JL: No. People don't understand this: Ideas are important, but they're not essential. What's essential and important is the execution of the idea. Everyone has had the experience of seeing a movie and saying, "Hey! That was my idea!" Well, it doesn't mean anything that you had that idea. There's no such thing as an original concept. What's original is the way you re-use ancient concepts.

O: Speaking of re-using concepts, have you become totally sick of discussing "See you next Wednesday" yet?

JL: I don't like it only because I think people must be so fucking disappointed when they hear what it is. [Laughs.] First of all, people say it's in all my movies. It's not. About half of them, I think. "See you next Wednesday" is a line of dialogue in Stanley Kubrick's 2001, and it's the title of a script I wrote many years ago. Any time I cannibalize a gag, or an idea, or a joke, or a scene from that script in another movie, I give it credit with that line in that movie. That's all it is. Sorry it's not more profound.

O: There was a six-year gap between Susan's Plan and Slasher. Was there any particular reason for the downtime?

JL: Sure, I haven't gotten a job! Basically, the movies that I would like to make, they don't want to make, and the movies they want me to make, I don't want to make. It's pretty straightforward. [Laughs.] I don't know what to tell you. It's partly because I don't have to, but the truth is, I've been doing tons of work. It just hasn't been feature films.

O: You've been doing a lot of TV and, obviously, a lot of production lately. How does that compare to film for you?

JL: It's identical. It's shooting, shooting, shooting. What's interesting as a director, and even studio executives don't understand this, is that if you're directing a $200 million movie with six million people, it's the same as directing a $25,000 movie with three people. The director's job is, "You stand there and do that," or "This is the shot I want." The logistics change, but the job remains the same. And I enjoy the job.

O: A studio is likely to give a $200 million movie a bigger push, though, so more people are likely to see it. Does that matter to you?

JL: Marketing does have a lot to do with the success of a film. But even more so, and especially since home video, I've learned that a movie has a life of its own. A movie goes out there, and it exists, and it continues. I'm always fascinated by what movie people bring up when they approach me.

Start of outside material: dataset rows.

-- ==== Sys2Proof/Certificates/Slice0/Obligations.lean ====
section
/-! DEFINITION. The statements for the provers. Each docstring names the rule or the section of spec/ it formalises;
where a clause is the spec's own decision or this model's choice, it says so. -/

open Sys2Proof Sys2Proof.Machine

/-! ### Encoding -/

/-- R80, R82 to R86, R91 with the published LC-3 numbers and positions (decisions D1, D2; log 4): no operand of a
well-formed instruction is lost by encoding and decoding it. -/
def Obligations.DecodeOfEncodeIsTheInstruction : Prop :=
  ∀ i : Instr, WellFormed i = true → decode (encode i) = i

/-- R82 to R86, R88 (decisions D1, D2, D13; logs 4, 17): every word decodes to a well-formed instruction, and encoding
that gives the word back but for the bits its format ignores. -/
def Obligations.EncodeOfDecodeAgreesOffIgnoredBits : Prop :=
  ∀ w : Word, WellFormed (decode w) = true ∧
    encode (decode w) &&& ~~~(rowOf (decode w)).ignored = w &&& ~~~(rowOf (decode w)).ignored

/-- R91 (derived there from R82 to R86; decisions D1, D2): a word selects the row of the instruction it decodes to,
and no other row, but for the two the table allows: RET's words are JMP words too, and the six named traps' words
match the fallback row. -/
def Obligations.EveryWordSelectsOneRow : Prop :=
  ∀ w : Word, (rowOf (decode w)).selects w = true ∧
    ∀ i : Instr, WellFormed i = true → (rowOf i).selects w = true →
      rowOf i = rowOf (decode w) ∨
      ((∃ base, i = .jmp base) ∧ decode w = .ret) ∨
      ((∃ v, i = .trapUndefined v) ∧
        decode w ∈ [Instr.getc, Instr.out, Instr.puts, Instr.inTrap, Instr.putsp, Instr.halt])

/-- R88 (decision D13; log 17): two words that differ only in ignored bits are the same instruction. -/
def Obligations.IgnoredBitsDoNotMatter : Prop :=
  ∀ w w' : Word,
    w &&& ~~~(rowOf (decode w)).ignored = w' &&& ~~~(rowOf (decode w)).ignored → decode w' = decode w

/-- R89 (numbers by decision D1; causes by D11, D24, log 18): which words are the illegal encodings, and that executing
these, and no other word, raises an illegal-opcode or illegal-vector condition: any other word ends a running core
FAULTED only when the console fails. -/
def Obligations.IllegalEncodingsAreExactlyThese : Prop :=
  (∀ w : Word,
    (decode w = .rti ↔ 0x8000 ≤ w.toNat ∧ w.toNat ≤ 0x8FFF) ∧
    (decode w = .res ↔ 0xD000 ≤ w.toNat ∧ w.toNat ≤ 0xDFFF) ∧
    ((∃ v, decode w = .trapUndefined v) ↔
      0xF000 ≤ w.toNat ∧ ¬(0x20 ≤ w.toNat % 256 ∧ w.toNat % 256 ≤ 0x25))) ∧
  ∀ (w : Word) (s t : State), s.run = .running → exec (decode w) s = .next t →
    (t.run = .faulted .illegalOpcode ↔
      (0x8000 ≤ w.toNat ∧ w.toNat ≤ 0x8FFF) ∨ (0xD000 ≤ w.toNat ∧ w.toNat ≤ 0xDFFF)) ∧
    (t.run = .faulted .illegalTrapVector ↔
      0xF000 ≤ w.toNat ∧ ¬(0x20 ≤ w.toNat % 256 ∧ w.toNat % 256 ≤ 0x25))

Animal House is interesting, in the U.S., because of how many people—including President Bush and Senator Kerry—say it's their favorite movie. You know that George W. Bush thinks he's a Delta. You know that they think they're the good guys. It's just fascinating to me. That picture really spoke to people, and it continues to speak to people. I also get Blues Brothers a lot, especially in Asia and Europe. I get ¡Three Amigos!, I get Trading Places, I get "Thriller" a lot around the world. But you never know what's going to touch somebody. I was in the Czech Republic, and this major Czech critic came up to me and said, "Oh, Mr. Landis, I've always wanted to meet you. You made my favorite film." And it turned out to be Spies Like Us, which is this completely silly Cold War comedy that I made. It turns out that during the Soviet occupation of the Czech Republic, it was pretty severe. They were crushed, and there were very strict rules. This critic, his father had built a satellite dish, and he stole the movie from Rupert Murdoch's Sky Channel, and basically had a bootleg tape of Spies Like Us. He told me that people used to come and sit in the garage and watch Spies Like Us, like these secretive meetings. I said, "What about Spies was so enthralling?" And he said, "You were making fun of the Russians and the Americans." They just found it so liberating and exciting, that it was mocking what was oppressing them. It had never occurred to me that Spies Like Us would be inspiring to people. So, you know, you make a movie, and it goes out there and has a life of its own.